Meanwhile, our DNA isn’t perfect—mistakes happen, and exposure to things like pollution, stress, and unhealthy diets can damage it further, increasing the risk of diseases like cancer. While efficient DNA repair is essential for maintaining genome integrity, its efficacy diminishes with age. Epigenetic changes, including DNA methylation and histone modifications, regulate gene expression without altering the DNA sequence. These changes, influenced by factors such as diet and lifestyle, can disrupt normal cellular functions, contributing to aging through a process known as epigenetic drift.
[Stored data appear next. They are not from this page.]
/-- load (R301, R378). -/
def loadCmd : Command where
  op := 2
  noCtx := false
  ranges w := decide (1 ≤ winNat w 0x18 8) && decide (winNat w 0x18 8 ≤ 192) && restZero w (0x20 + winNat w 0x18 8)
  allowed st := st == .loading
  stateCode := 0x03
  tagged := never
  act s c w :=
    let va : Word := BitVec.ofNat 64 (winNat w 0x10 8)
    let bs := (w.drop 0x20).take (winNat w 0x18 8)
    let parts := loadParts va bs
    if parts.all fun p => (loadLeaf s c p.1).isSome then
      let s := parts.foldl (fun s p => match loadLeaf s c p.1 with
        | some l => writePage s c l p.1 p.2
        | none => s) s
      .ok (cmdDone (extend s c va.toNat bs) [])
    else .error 0x07

/-- queue set (R281, R301, R378). -/
def queueSetCmd : Command where
  op := 3
  noCtx := false
  ranges w := nfld (winNat w 0x10 8) 13 3 == 0 && nfld (winNat w 0x10 8) 20 44 == 0 && winNat w 0x18 8 % 128 == 0 &&
    restZero w 0x20
  allowed st := st == .loading
  stateCode := 0x03
  tagged := never
  act s c w :=
    let a := winNat w 0x10 8
    let q := nfld a 0 12
    if !ownsQueue s c q then .error 0x05
    else
      let s := updQueue s q fun x =>
        { x with timed := nfld a 12 1 == 1, lring := nfld a 16 4, ring := BitVec.ofNat 64 (winNat w 0x18 8), head := 0,
                 tail := 0, nseq := 1, cseq := 0, ovr := 0, rej := 0, why := 0 }
      .ok (cmdDone (extendCmd s c w) [])

/-- The ASCII part number in 4 bytes. -/
def partName : List Byte := [0x56, 0x4A, 0x2D, 0x38]

/-- A field of `n` bytes. -/
def fitBytes (n : Nat) (bs : List Byte) : List Byte := (bs ++ List.replicate n 0).take n

/-- The ASCII string "VJ-8 launch" (R301). -/
def launchInfo : List Byte := partName ++ [0x20, 0x6C, 0x61, 0x75, 0x6E, 0x63, 0x68]

/-- The launch key as the report wraps it (R301): nonce, ciphertext, tag, under the key that the owner's key and the ephemeral one
give. -/
def wrappedKey (x : Context) (eph : BitVec 256) (nonce : BitVec 96) : List Byte :=
  let k := Config.hkdf (Config.ecdh eph x.owner) x.nonce launchInfo
  let plain := leBytes 32 (x.launchKey.getD 0)
  leBytes 12 nonce.toNat ++ fitBytes 32 (Config.gcmCipher k nonce plain) ++ leBytes 16 (Config.gcmTag k nonce [] plain).toNat

/-- The attestation report (R301): 356 bytes (log 80: DESIGN CHOICE). The ephemeral key, the wrapping nonce and the signature's
number are the generator's next three. -/
def attestReport (s : State) (c : Nat) : List Byte :=
  let x := ctxOf s c
  let eph := Config.randomKey s.free
  let body := leBytes 2 1 ++ leBytes 2 c ++ partName ++ x.nonce ++ x.meas ++ fitBytes 96 (Config.p384Public eph) ++
    wrappedKey x eph ((Config.randomKey (s.free + 1)).setWidth 96)
  body ++ fitBytes 96 (Config.deviceSign body (Config.randomKey (s.free + 2)))
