/-- The vector moves at addresses that keep R167 and R168 and that nothing hinders. A load reads the active lanes, a word each,
at 4 hc from the floor, 6 from a well, 12 for a gather, and a store makes the active lanes visible at 3, 4 and 12 hc, ascending,
so that the highest lane of an address remains (R66, R115, R168, R176, R177). -/
def Obligations.VectorMoves : Prop :=
  (∀ o s, Ready (.vld o) s → floorOk (vectorAddr s o.sa o.off o.lend) 512 = true →
    Claims.Unhindered s false false (laneSpans (rowLanes (srcP s o.p) (vectorAddr s o.sa o.off o.lend).toNat)) →
    ∃ f ls, exec (.vld o) s = .next (advance (writeLaterV { s with free := f } o.vd (srcP s o.p)
        (BitVec.ofNat 4096 (packNat 32 ls)) 4)) ∧ ls.length = 128 ∧
      ((∀ a, floorRivals s (curTile s) (some (curSlot s)) a 4 = []) → f = s.free ∧ ∀ i < 128, (srcP s o.p).getLsbD i = true →
        (ls.drop i).head? = some (mword (tileOf s (curTile s)).floor ((vectorAddr s o.sa o.off o.lend).toNat + 4 * i) 4))) ∧
  (∀ o s, Ready (.wld o) s → floorOk (vectorAddr s o.sa o.off o.lend) 512 = true →
    layerExists s (wellLayer (vectorAddr s o.sa o.off o.lend).toNat) = true →
    layerHeld s (curTile s) (wellLayer (vectorAddr s o.sa o.off o.lend).toNat) = false →
    Claims.Unhindered s false true (laneSpans (rowLanes (srcP s o.p) (vectorAddr s o.sa o.off o.lend).toNat)) →
    ∃ f ls, exec (.wld o) s = .next (advance (writeLaterV { s with free := f } o.vd (srcP s o.p)
        (BitVec.ofNat 4096 (packNat 32 ls)) 6)) ∧ ls.length = 128 ∧
      ((∀ a, wellRivals s (curTile s) (some (curSlot s)) a 4 = []) → f = s.free ∧ ∀ i < 128, (srcP s o.p).getLsbD i = true →
        (ls.drop i).head? = some (mword (tileOf s (curTile s)).wells ((vectorAddr s o.sa o.off o.lend).toNat + 4 * i) 4))) ∧
  (∀ o s, Ready (.vgath o) s → gatherOk (gatherAddr (srcP s o.p) (srcS s o.sa) (srcV s o.vb)) = true →
    Claims.Unhindered s false false
      (laneSpans fun i => (gatherAddr (srcP s o.p) (srcS s o.sa) (srcV s o.vb) i).map (·.toNat)) →
    ∃ f ls, exec (.vgath o) s = .next (advance (writeLaterV { s with free := f } o.vd (srcP s o.p)
        (BitVec.ofNat 4096 (packNat 32 ls)) 12)) ∧ ls.length = 128 ∧
      ((∀ a, floorRivals s (curTile s) (some (curSlot s)) a 4 = []) → f = s.free ∧ ∀ i < 128, (srcP s o.p).getLsbD i = true →
        (ls.drop i).head? = some (mword (tileOf s (curTile s)).floor
          (srcS s o.sa + (lane (srcV s o.vb) i).setWidth 64).toNat 4))) ∧
  (∀ o s, Ready (.vst o) s → floorOk (vectorAddr s o.sa o.off o.lend) 512 = true →
    isReplica (tileOf s (curTile s)) (slotOf (vectorAddr s o.sa o.off o.lend).toNat) = false →
    Claims.Unhindered s true false (laneSpans (rowLanes (srcP s o.p) (vectorAddr s o.sa o.off o.lend).toNat)) →
    exec (.vst o) s = .next (advance (storeWords .lanes s ((List.range 128).filterMap fun i =>
      if (srcP s o.p).getLsbD i then some ((vectorAddr s o.sa o.off o.lend).toNat + 4 * i, lane (srcV s o.vc) i) else none) 3))) ∧
  (∀ o s, Ready (.vscat o) s → gatherOk (gatherAddr (srcP s o.p) (srcS s o.sa) (srcV s o.vb)) = true →
    Claims.Unhindered s true false
      (laneSpans fun i => (gatherAddr (srcP s o.p) (srcS s o.sa) (srcV s o.vb) i).map (·.toNat)) →
    exec (.vscat o) s = .next (advance (storeWords .lanes s ((List.range 128).filterMap fun i =>
      if (srcP s o.p).getLsbD i then
        some ((srcS s o.sa + (lane (srcV s o.vb) i).setWidth 64).toNat, lane (srcV s o.vc) i) else none) 12))) ∧
  (∀ o s, Ready (.wst o) s → floorOk (vectorAddr s o.sa o.off o.lend) 512 = true →
    layerExists s (wellLayer (vectorAddr s o.sa o.off o.lend).toNat) = true →
    layerHeld s (curTile s) (wellLayer (vectorAddr s o.sa o.off o.lend).toNat) = false →
    Claims.Unhindered s true true (laneSpans (rowLanes (srcP s o.p) (vectorAddr s o.sa o.off o.lend).toNat)) →
    exec (.wst o) s = .next (advance (storeLater s (.well ((List.range 128).flatMap fun i =>
      if (srcP s o.p).getLsbD i then
        addrBytes ((vectorAddr s o.sa o.off o.lend).toNat + 4 * i) (leBytes 4 (lane (srcV s o.vc) i).toNat) else [])) 4)))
Mitochondrial dysfunction results from mutations in mitochondrial DNA and increased production of reactive oxygen species (ROS), impairing cellular energy production and promoting oxidative damage. Senescence and apoptosis also play critical roles; senescent cells stop dividing but remain active, often secreting pro-inflammatory factors that disrupt tissue function, while apoptosis removes damaged cells but can lead to tissue degeneration if excessive. Proteostasis, or the balance of protein synthesis, folding, and degradation, declines with age, leading to an accumulation of misfolded proteins that impair cellular function and contribute to conditions like neurodegenerative diseases. Genetics and epigenetics further influence aging; genetic factors determine baseline longevity, with variations in genes related to DNA repair, antioxidant defenses, and metabolism significantly affecting the aging process. Key genes like SIRT1, FOXO, and mTOR are involved in stress resistance, metabolism, and lifespan regulation.